---
name: voice-compose
description: Designs and attaches voices to characters on the filmmaking canvas via the local generate_voice.js CLI, following canvas-aware conventions for voice description, sample text, and attachment to the target node. Use when the user asks to give a character a voice; design a voice, sample, or read; preview how a character sounds; or generate a standalone narration / voice-over track that isn't tied to a specific character.
---

**Background by default.** Every `generate_voice.js` Bash call must pass `run_in_background: true` and be polled with BashOutput — the PreToolUse hook blocks foreground attempts (including parallel bulk-voice calls; each one needs the flag).

## Patterns

Pick the one that fits. For target lookup, follow AGENTS.md § "Choosing context"; this skill only owns voice-specific prompt and CLI shape.

### 1. Character voice

Triggers: "give / design a voice for [character]", "what does [character] sound like", "voices for all the characters on the canvas".

- Identify the target — any `image_result` of the person you want to voice. Don't gate on `data.subtype`.
- Read the image first. Open `data.local_path` before composing the prompt — voice description is grounded in what you see. Any `data.name` / `role` / `description` on the node layers on top, doesn't replace.
- Run via Bash (`$PAI_REPO_ROOT` is exported by the viewer — see AGENTS.md § "Media CLIs / Invocation path"):
  ```
  node "$PAI_REPO_ROOT/server/cli/generate_voice.js" \
    --text "<line>" \
    --prompt "<voice design brief>" \
    --source-node-id <character.id>
  ```
- `prompt` template — describe the **voice itself**, not the character:
  > `[age bracket] [gender], [timbre], [register], [pace], [accent if relevant]. [optional emotional color].`

  ✅ "Mid-50s man, gravelly baritone, measured pace, slight rasp from decades of smoking, weary but steady."
  ✅ "Young woman, bright mezzo, warm, quick and percussive.
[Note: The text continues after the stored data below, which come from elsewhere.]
/-- A reload of stale code words keeps the canonical form: it may meet an error in case (06 R209, 10 R321). -/
theorem reloadCode_wf {s : State} (h : s.mem.wf = true) (q : Nat) : (reloadCode s q).mem.wf = true := by
  unfold reloadCode
  dsimp only
  rw [modSeat_mem]
  exact viewMeets_wf h _ _

theorem enterS_wf {s : State} (h : s.mem.wf = true) (q : Nat) (t : Trap) : (enterS s q t).mem.wf = true := by
  unfold enterS
  refine reloadCode_wf ?_ q
  rw [modSeatR_mem]
  exact h

theorem enterM_wf {s : State} (h : s.mem.wf = true) (q : Nat) (t : Trap) (async : Bool) (cause orig : Nat) (pcc : Cap)
    (bank : Nat) : (enterM s q t async cause orig pcc bank).mem.wf = true := by
  unfold enterM
  refine reloadCode_wf ?_ q
  rw [modSeatR_mem]
  exact h

/-- Taking a trap keeps the canonical form (07 R213 to R223). -/
theorem takeTrap_wf {s : State} (h : s.mem.wf = true) (q : Nat) (t : Trap) : (takeTrap s q t).mem.wf = true := by
  have hm : ∀ cause orig, (if occupied (getSeat s q).svM then checkStop s q else if mHeld s then s
      else seatCount (enterM s q t false cause orig (curBank (getSeat s q)).pcc (getSeat s q).status.bank) q
        (32 + cause)).mem.wf = true := by
    intro cause orig
    refine ite_wf (checkStop_wf h q) (ite_wf h ?_)
    rw [seatCount_mem]
    exact enterM_wf h ..
  unfold takeTrap
  simp only
  split
  · exact hm _ _
  · split
    · exact hm _ _
    · rw [seatCount_mem]
      exact enterS_wf h ..

theorem takeAsync_wf {s : State} (h : s.mem.wf = true) (q : Nat) (t : Trap) : (takeAsync s q t).mem.wf = true := by
  unfold takeAsync
  simp only
  split
  · rw [seatCount_mem]
    exact enterM_wf h ..
  · rw [seatCount_mem]
    refine enterM_wf ?_ ..
    simpa using h

theorem leaveAborted_wf {s : State} (h : s.mem.wf = true) (q b : Nat) : (leaveAborted s q b).mem.wf = true := by
  refine ite_wf ?_ (endLive_wf h _ _ _)
  simpa using h

theorem returnPass_wf {s : State} (h : s.mem.wf = true) (q : Nat) (atM : Bool) (v : SaveSet) (i : Nat) :
    (returnPass s q atM v i).mem.wf = true := by
  unfold returnPass
  dsimp only
  generalize hs : reloadCode _ _ = t
  have ht : t.mem.wf = true := by
    rw [← hs]
    refine reloadCode_wf ?_ q
    rw [modSeatR_mem]
    exact h
  exact ite_wf (leaveAborted_wf ht _ _) ht

theorem releaseSeat_wf {s : State} (h : s.mem.wf = true) (q : Nat) : (releaseSeat s q).mem.wf = true := by
  unfold releaseSeat
  rw [selectBank_mem]
  refine reloadCode_wf ?_ q
  rw [modSeatR_mem]
  exact h

end Sys2Proof.Machine
end

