-- ==== Sys2Proof/Laws/PerInstr.lean ====
section
/-! SUPPORT. Laws proved command by command. Length: the L format alone has two words (04 R128). -/

namespace Sys2Proof.Laws

/-- The long immediate instructions, which are two words (05 R149). -/
def isLong : Instr → Bool
  | .li .. | .addl .. | .andl .. | .orl .. | .xorl .. => true
  | _ => false

/-- The word of a seat instruction is two words long exactly for the long immediates; another command has no word. -/
def Length.Statement (i : Instr) : Prop := seatLen i = if isLong i then 2 else 1

theorem Length.of_major {i : Instr} {op : BitVec 7} (h : majorOf (seatWord i) = op) (ho : op ≠ 0o030)
    (hl : isLong i = false) : Length.Statement i := by
  rw [Length.Statement, seatLen_eq, h, if_neg ho, hl]
  rfl

theorem Length.of_long {i : Instr} (h : majorOf (seatWord i) = 0o030) (hl : isLong i = true) : Length.Statement i := by
  rw [Length.Statement, seatLen_eq, h, if_pos rfl, hl]
  rfl

theorem Length.of_none {i : Instr} (h : seatWord i = 0) (hl : isLong i = false) : Length.Statement i :=
  of_major (by rw [h]; rfl : majorOf (seatWord i) = 0) (by decide) hl
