-- ==== Sys2Proof/Tests/Slice0.lean ====
section
/-! SUPPORT. Tests of the model, and a witness for the hypotheses of every statement. Every expected value is written out
from the rule that the test names. -/

set_option Elab.async false

namespace Sys2Proof.Machine

/-- The state after the fetch of an instruction that issues; none where it does not. -/
def fetched (s : State) (q : SeatNo) (i : Instr) : Option State :=
  if canIssue s q.val && !pairOver s q.val && seatLegal i then
    match accessAll q.val [fetchAccess s q.val (seatLen i)] s with
    | .ok p => some (modSeat p.st q.val decoded)
    | .error _ => none
  else none

theorem issues_of_fetched {s s1 : State} {q : SeatNo} {i : Instr} (h : fetched s q i = some s1) : Issues s q i s1 := by
  unfold fetched at h
  split at h
  · rename_i hc
    simp only [Bool.and_eq_true, Bool.not_eq_true'] at hc
    split at h
    · rename_i p hp
      exact ⟨hc.1.1, hc.1.2, hc.2, p, hp, (Option.some.inj h).symm⟩
    · simp at h
  · simp at h

/-- Does the instruction, of the table, issue in s and meet the conditions of its row? -/
def meets (table : EffectTable) (i : Instr) (s : State) : Bool :=
  match table i with
  | none => false
  | some (q, f) =>
    match fetched s q i with
    | none => false
    | some s1 => (f s1).any fun r => !pairOver r q.val

/-- What meets says: the hypotheses of Completes hold together. -/
theorem meets_sound {table : EffectTable} {i : Instr} {s : State} (h : meets table i s = true) :
    ∃ q f s1 r, table i = some (q, f) ∧ Issues s q i s1 ∧ f s1 = some r ∧ pairOver r q.val = false := by
  unfold meets at h
  split at h
  · simp at h
  · rename_i q f ht
    split at h
    · simp at h
    · rename_i s1 hf
      obtain ⟨r, hr, hp⟩ := (Option.any_eq_true _ _).1 h
      exact ⟨q, f, s1, r, ht, issues_of_fetched hf, hr, by simpa using hp⟩

/-- Seat C0.0 after reset, at M in bank T, with word and capability registers given. -/
def atM0 (w : SMap Word) (c : SMap Cap) : State :=
  modCur State.reset 0 fun b =>
    { b with w := w, c := c.foldl (fun m e => smSet {} m e.1 e.2) b.c }

/-- The words 12 and 5 in w1 and w2. -/
def two : State := atM0 [(1, 12), (2, 5)] []

/-- A capability for everything with some rights, at a cursor. -/
def capAt (cursor : Word) (rights : Nat) : Cap := { rootCap 0o777777777777 rights false with w0 := cursor }

/-- A plain address: base register, no index, a displacement. -/
def plain (ca : BitVec 4) (disp : BitVec 12) : MemOp := { ca := ca, mode := 0, ix := 0, disp := disp }

/-! R143 to R150, R145, R141: the conditions of the register instructions hold together. -/

theorem test_meets_integer : ([.add 0 3 1 2, .sub 0 3 1 2, .and 0 3 1 2, .or 0 3 1 2, .xor 0 3 1 2, .andn 0 3 1 2,
    .slt 0 3 1 2, .sltu 0 3 1 2, .min 0 3 1 2, .max 0 3 1 2, .minu 0 3 1 2, .maxu 0 3 1 2, .clz 0 3 1, .popc 0 3 1,
    .addco 0 3 1 2, .mul 0 3 1 2, .mulh 0 3 1 2, .mulhu 0 3 1 2, .hswap 0 3 1, .hadd 0 3 1 2, .hsub 0 3 1 2,
    .hjoin 0 3 1 2, .hsx0 0 3 1, .hsx1 0 3 1].all fun i => meets integerResult i two) = true := by decide +kernel
theorem test_meets_shift : ([.sll 0 3 1 2, .srl 0 3 1 2, .sra 0 3 1 2, .rol 0 3 1 2, .slla 0 3 1 9, .srla 0 3 1 9,
    .sraa 0 3 1 9, .rola 0 3 1 9].all fun i => meets shiftResult i two) = true := by decide +kernel
theorem test_meets_muld : meets wideProductResult (.muld 0 4 1 2) two = true := by decide +kernel
theorem test_meets_division : ([.div 0 3 1 2, .divu 0 3 1 2, .rem 0 3 1 2, .remu 0 3 1 2].all
    fun i => meets divisionResult i two) = true := by decide +kernel
theorem test_meets_field : ([.extu 0 3 1 2 4, .exts 0 3 1 2 4, .ins 0 3 1 2 4].all
    fun i => meets fieldResult i two) = true := by decide +kernel
theorem test_meets_immediate : ([.addi 0 3 1 7, .andi 0 3 1 7, .ori 0 3 1 7, .xori 0 3 1 7, .slti 0 3 1 7,
    .sltiu 0 3 1 7, .lih 0 3 1 7, .muli 0 3 1 7, .li 0 3 7, .addl 0 3 1 7, .andl 0 3 1 7, .orl 0 3 1 7, .xorl 0 3 1 7].all
    fun i => meets immediateResult i two) = true := by decide +kernel
theorem test_meets_octet : ([.opack 0 3 1 4, .ounpk 0 3 1, .oget 0 3 1 2 0, .oput 0 3 1 2 0, .ocnt 0 3 1].all
    fun i => meets octetResult i two) = true := by decide +kernel

/-- Does the instruction issue in s, with a test of the state after its fetch? -/
def issuesWith (s : State) (q : SeatNo) (i : Instr) (p : State → Bool) : Bool :=
  match fetched s q i with
  | none => false
  | some s1 => p s1

theorem issuesWith_sound {s : State} {q : SeatNo} {i : Instr} {p : State → Bool} (h : issuesWith s q i p = true) :
    ∃ s1, Issues s q i s1 ∧ p s1 = true := by
  unfold issuesWith at h
  split at h
  · simp at h
  · rename_i s1 hf
    exact ⟨s1, issues_of_fetched hf, h⟩

/-- Does an event of the table have its occasion in s? -/
def occurs (table : EventTable) (c : Instr) (s : State) : Bool := (table c s).isSome

/-! A seat at U or S: map 0 translates each of the first two blocks of 16 Mi words to itself, which descriptor 0 of the fence
opens to every class as a gate region. -/

/-- The bank in which seat C0.0 runs: PCC may execute everywhere, w1 is the second block's first word. -/
def codeBank : Bank := { w := [(1, 0o100000000)], pcc := capAt 8 (rEX + rRD), st := .running, lane := 5 }

/-- Descriptor 0 of the fence: the whole space, every class, a gate region of ring limit 0. -/
def openFence : SMap Word := [(1, 0o777777777777), (2, 0o000007777777), (3, 0b11100000001)]

/-- Seat C0.0 in bank 0 on stroke side at a level. -/
def running (lvl : Level) (ringMode : Bool) : State :=
  let s := setSeat State.reset 0
    { status := { ringMode := ringMode, bank := 0, lvl := lvl }, banks := [(0, codeBank)], idle := false }
  { s with sys := { s.sys with mapBase := [(0, 0o14000)] }, mem := { s.mem with words := [(4096, 0o5000), (4097, 0o100005000)] },
           fence := { s.fence with d := openFence } }
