-- ==== Sys2Proof/Machine/Mesh.lean ====
section
/-! DEFINITION. The wafer mesh: links and sluices, slot tables, the switch of data flits with its credits, control lanes and
control ports, and the routes of control messages (11 R258 to R275, R512). -/

namespace Sys2Proof.Machine

/-- A router. -/
def getRouter (s : State) (g : Nat) : Router := tget Router.zero s.routers g
/-- The module with a router replaced. -/
def setRouter (s : State) (g : Nat) (r : Router) : State := { s with routers := tset Router.zero s.routers g r }
/-- The module with a router changed. -/
def modRouter (s : State) (g : Nat) (f : Router → Router) : State := setRouter s g (f (getRouter s g))
/-- A sluice entry: 4 x pan + side. -/
def getSluice (s : State) (k : Nat) : Sluice := tget Sluice.zero s.sluices k
/-- The module with a sluice entry replaced. -/
def setSluice (s : State) (k : Nat) (x : Sluice) : State := { s with sluices := tset Sluice.zero s.sluices k x }
/-- An edge link of the rim: 4 x router + side. -/
def getEdge (s : State) (k : Nat) : Edge := tget Edge.zero s.edges k
/-- The module with an edge link replaced. -/
def setEdge (s : State) (k : Nat) (x : Edge) : State := { s with edges := tset Edge.zero s.edges k x }
/-- A pan's collector changed. -/
def modColl (s : State) (k : Nat) (f : Collector → Collector) : State :=
  setPan s k { getPan s k with coll := f (getPan s k).coll }

/-- The period code in a node: the new one from its own count at which a change takes effect (11 R262). -/
def lcodeOf (s : State) (n : Nat) : Nat :=
  match s.mesh.pend with
  | some (T, k) => if T ≤ (getNode s n).steps then k else s.mesh.lcode
  | none => s.mesh.lcode

/-- The schedule period L in a pan (11 R262). -/
def periodOf (s : State) (n : Nat) : Nat := 2 ^ lcodeOf s n

/-- The schedule period L, as the north rim has it (11 R262). -/
def period (s : State) : Nat := periodOf s 96

/-- The router beyond side k (0 N, 1 E, 2 S, 3 W), none at the edge of the array (11 R258). -/
def nbr (g : Nat) (k : Fin 4) : Option Nat :=
  match k with
  | 0 => if gY g = 0 then none else some (g - 960)
  | 1 => if gX g = 959 then none else some (g + 1)
  | 2 => if gY g = 959 then none else some (g + 960)
  | 3 => if gX g = 0 then none else some (g - 1)

/-- The opposite side. -/
def opp (k : Fin 4) : Fin 4 := k + 2

/-- Whether a pan is in the tide (10 R256). -/
def panLive (s : State) (k : Nat) : Bool := s.tide.live.getLsbD k

/-- The live neighbours of a node: pans beside a pan and the rim segment on an edge; the pans on a segment's edge
(10 R240). -/
def nodeNbrs (s : State) (n : Nat) : List Nat :=
  if n < 96 then
    ((if n / 8 = 0 then [96] else [n - 8]) ++ (if n % 8 = 7 then [97] else [n + 1]) ++
      (if n / 8 = 11 then [98] else [n + 8]) ++ (if n % 8 = 0 then [99] else [n - 1])).filter (fun m => 96 ≤ m || panLive s m)
  else
    ((List.range 96).filter (fun p =>
      decide (n = 96 ∧ p / 8 = 0) || decide (n = 97 ∧ p % 8 = 7) || decide (n = 98 ∧ p / 8 = 11) || decide (n = 99 ∧ p % 8 = 0))).filter
      (panLive s)

-- Control lanes --------------------------------------------------------------------------------------------------

/-- The outputs that a lane owns: 0 SE, 1 SW, 2 NE, 3 NW (11 R266). -/
def laneOuts (l : Fin 4) : List (Fin 4) :=
  match l with
  | 0 => [1, 2]
  | 1 => [2, 3]
  | 2 => [0, 1]
  | 3 => [0, 3]

/-- The pan parts of a lane's potential, by pan: the longest path of crossing latencies from the lane's start over its two
upstream sides (11 R267). The pans are taken in the lane's order: columns from its start side, rows from its start side. -/
def panPots (s : State) (l : Fin 4) : List Nat :=
  let east := l = 0 ∨ l = 2
  let south := l = 0 ∨ l = 1
  let px := fun i => if east then i else 7 - i
  let py := fun j => if south then j else 11 - j
  let dH := fun i j => (getSluice s (4 * (py j * 8 + px i) + (if east then 3 else 1))).d
  let dV := fun i j => (getSluice s (4 * (py j * 8 + px i) + (if south then 0 else 2))).d
  let row := fun (prev : List Nat) (j : Nat) => (List.range 8).foldl (fun (acc : List Nat) i =>
    let a := if i = 0 then 0 else acc.getLastD 0 + dH i j
    let b := if j = 0 then 0 else prev.getD i 0 + dV i j
    acc ++ [max a b]) []
  let rows := ((List.range 12).foldl (fun (acc : List Nat × List (List Nat)) j =>
    let r := row acc.1 j
    (r, acc.2 ++ [r])) ([], [])).2
  (List.range 96).map (fun p =>
    let i := if east then p % 8 else 7 - p % 8
    let j := if south then p / 8 else 11 - p / 8
    (rows.getD j []).getD i 0)

/-- The lanes computed: potentials, CW_MAX, LANES (11 R267, R274). -/
def computeLanes (s : State) : State :=
  let pots := (List.finRange 4).map (panPots s)
  let top := (pots.map (fun l => l.foldl max 0)).foldl max 0
  { s with mesh := { s.mesh with pots := pots, lanes := true, cwMax := period s + 6 + 1918 + top } }

/-- A lane's potential at a router (11 R267). -/
def lanePot (s : State) (l : Fin 4) (g : Nat) : Nat :=
  (if l = 0 ∨ l = 2 then gX g else 959 - gX g) + (if l = 0 ∨ l = 1 then gY g else 959 - gY g) +
    (s.mesh.pots.getD l []).getD (panOf g) 0

/-- RT_LANE_A and RT_LANE_B of a router: what firmware wrote, unless the controller has written those of a new period since, else
the computed indices, else 0 (11 R262, R267, Table 11-10). -/
def laneWords (s : State) (g : Nat) : Word × Word :=
  match (if lcodeOf s (panOf g) = s.mesh.lcode then (getRouter s g).laneSet else none) with
  | some w => w
  | none =>
    if s.mesh.lanes then
      let ix := fun (l : Fin 4) => lanePot s l g % periodOf s (panOf g)
      (BitVec.ofNat 32 (ix 0 + ix 1 * 65536), BitVec.ofNat 32 (ix 2 + ix 3 * 65536))
    else (0, 0)

/-- A lane's index at a router (11 R266). -/
def laneIdx (s : State) (l : Fin 4) (g : Nat) : Nat :=
  let w := laneWords s g
  match l with
  | 0 => fld w.1 0 10
  | 1 => fld w.1 16 10
  | 2 => fld w.2 0 10
  | 3 => fld w.2 16 10

/-- Whether a lane owns an output of a router at a table index (11 R266). -/
def laneOwned (s : State) (g : Nat) (k : Fin 4) (ix : Nat) : Bool :=
  (List.finRange 4).any (fun l => (laneOuts l).contains k && decide (laneIdx s l g = ix))

/-- The lane for a difference of coordinates (11 R269). -/
def laneFor (x0 y0 x1 y1 : Nat) : Fin 4 :=
  if x0 ≤ x1 then (if y0 ≤ y1 then 0 else 2) else (if y0 ≤ y1 then 1 else 3)

/-- Whether every pan on a straight line between two routers is in the tide. -/
def lineLive (s : State) (x0 y0 x1 y1 : Nat) : Bool :=
  (List.range 96).all (fun p =>
    let px := p % 8
    let py := p / 8
    !(decide (min x0 x1 / 120 ≤ px) && decide (px ≤ max x0 x1 / 120) && decide (min y0 y1 / 80 ≤ py) && decide (py ≤ max y0 y1 / 80)) ||
      panLive s p)

/-- Whether every leg of a way is straight and meets no dark pan. -/
def wayLive (s : State) : List Nat → Bool
  | a :: b :: rest => (decide (gX a = gX b) || decide (gY a = gY b)) && lineLive s (gX a) (gY a) (gX b) (gY b) && wayLive s (b :: rest)
  | _ => true

/-- A way's points with repetitions left out. -/
def distinct : List Nat → List Nat
  | a :: b :: rest => if a = b then distinct (b :: rest) else a :: distinct (b :: rest)
  | l => l

/-- The two coordinates beside a pan's span on one axis, the nearer first, the lower where they are equally near; then those in
the middle of every pan of the axis (11 R275). -/
def sideways (v span top : Nat) : List Nat :=
  let lo := v / span * span
  let low := if 0 < lo then [lo - 1] else []
  let high := if lo + span < top then [lo + span] else []
  (if v - lo ≤ lo + span - 1 - v then low ++ high else high ++ low) ++ (List.range (top / span)).map (fun i => i * span + span / 2)

/-- The ways that a message from a router to another may take, in the order in which they are tried: X first; Y first; one pan
sideways past the dark pan and back. That further pans are tried where those beside it are dark too is the model's DESIGN CHOICE,
log 109 (11 R269, R275). -/
def ways (a b : Nat) : List (List Nat) :=
  let (x0, y0, x1, y1) := (gX a, gY a, gX b, gY b)
  let at_ := fun (x y : Nat) => y * 960 + x
  let cols := (sideways x0 120 960).map (fun x => [a, at_ x y0, at_ x y1, b])
  let rows := (sideways y0 80 960).map (fun y => [a, at_ x0 y, at_ x1 y, b])
  ([a, at_ x1 y0, b] :: [a, at_ x0 y1, b] :: (if y0 / 80 = y1 / 80 then rows ++ cols else cols ++ rows)).map distinct

/-- The lane of a way: the one that owns the directions of its first two legs (11 R269). -/
def wayLane (w : List Nat) : Fin 4 :=
  let a := w.headD 0
  let b := (w.drop 2).headD ((w.drop 1).headD a)
  laneFor (gX a) (gY a) (gX b) (gY b)

/-- The first way that meets no dark pan. -/
def liveWay (s : State) (a b : Nat) : Option (List Nat) := (ways a b).find? (wayLive s)

/-- The way of a message from a router to another: its lane and way points; none are named where it goes X first (11 R269,
R275). -/
def planRoute (s : State) (a b : Nat) : Fin 4 × List Nat :=
  match liveWay s a b with
  | some w => (wayLane w, if w = (ways a b).headD [] then [] else (w.drop 1).dropLast)
  | none => (laneFor (gX a) (gY a) (gX b) (gY b), [])

/-- The columns by which a router is reached from the north rim, its own first (11 R271, R275, R512). -/
def rimColumns (g : Nat) : List Nat := gX g :: sideways (gX g) 120 960

/-- The column at which a message to a router enters at the north edge (11 R275, R512). -/
def entryColumn (s : State) (g : Nat) : Nat := ((rimColumns g).find? (fun x => (liveWay s x g).isSome)).getD (gX g)

/-- The column at which a message from a router leaves at the north edge (11 R271, R275). -/
def exitColumn (s : State) (g : Nat) : Nat := ((rimColumns g).find? (fun x => (liveWay s g x).isSome)).getD (gX g)

/-- The lane in which a message goes on to a point: its own where that owns the directions it needs, so that a message past a
detour changes lane once (11 R266, R275). -/
def laneAfter (cur : Fin 4) (g t : Nat) : Fin 4 :=
  let need := (if gX g < gX t then [(1 : Fin 4)] else if gX t < gX g then [3] else []) ++
    (if gY g < gY t then [2] else if gY t < gY g then [0] else [])
  if need.all (fun o => (laneOuts cur).contains o) then cur else laneFor (gX g) (gY g) (gX t) (gY t)

/-- The collector router of a pan: local position (py, 0) (11 R271). -/
def collectorOf (pan : Nat) : Nat := coreAt pan (pan / 8)

/-- A message on its way north out of the array (11 R271, R275). -/
def northward (s : State) (g : Nat) (side : Fin 5) (now : Nat) (m : Msg) : LaneMsg :=
  let x := exitColumn s g
  let r := planRoute s g x
  ⟨m, if g = x then 2 else r.1, if x = gX g then r.2 else r.2 ++ [x], .north, side, now, false⟩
Slight Southern lilt."
  ❌ "Detective Morris's voice." — names the character, not the voice. The model needs sound qualities.
- `text` template — a short in-character line the user will actually hear. 1–3 sentences, ≤200 characters is plenty. Pick something that reveals the character:
  - a characteristic line from an imagined scene,
  - a brief self-introduction in their voice ("I've been working this beat for twenty years…"),
  - or a catchphrase.
- Calls go via `--stage` — see AGENTS.md § "Draft gate". Bulk asks: one Bash call per target in a single turn, each becoming its own draft card.
- The real `audio_result` (subtype `voice`, with `source_id` + derived edge to the source image) is minted only after the user fires the draft.

### 2. Standalone voice / narration / V.O.

Triggers: "a narrator voice", "voice-over for the opener", "a voice that says X" (no specific character named), "drop a narration track on the canvas".

- Omit `--source-node-id`. The CLI creates a free-floating `audio_result` (subtype `voice`, no `source_id`, no edge):
  ```
  node "$PAI_REPO_ROOT/server/cli/generate_voice.js" \
    --text "<the narration line>" \
    --prompt "<voice design brief>"
  ```
- Same `prompt` and `text` conventions as Pattern 1.
- After the user fires, the audio lands as a standalone `audio_result` on the canvas — usable as a `--ref-audio-source-id` for a later video gen, or just to preview a tone.

### More patterns (future)

This skill will grow to cover dialogue line readings and singing samples. For now Patterns 1 + 2 cover both attached and standalone voice generation. If the user asks for something that doesn't fit, describe what you'd do and ask before calling the tool.

## On failure

See AGENTS.md § "Failure handling". For `content_filtered`, drop charged adjectives in the prompt.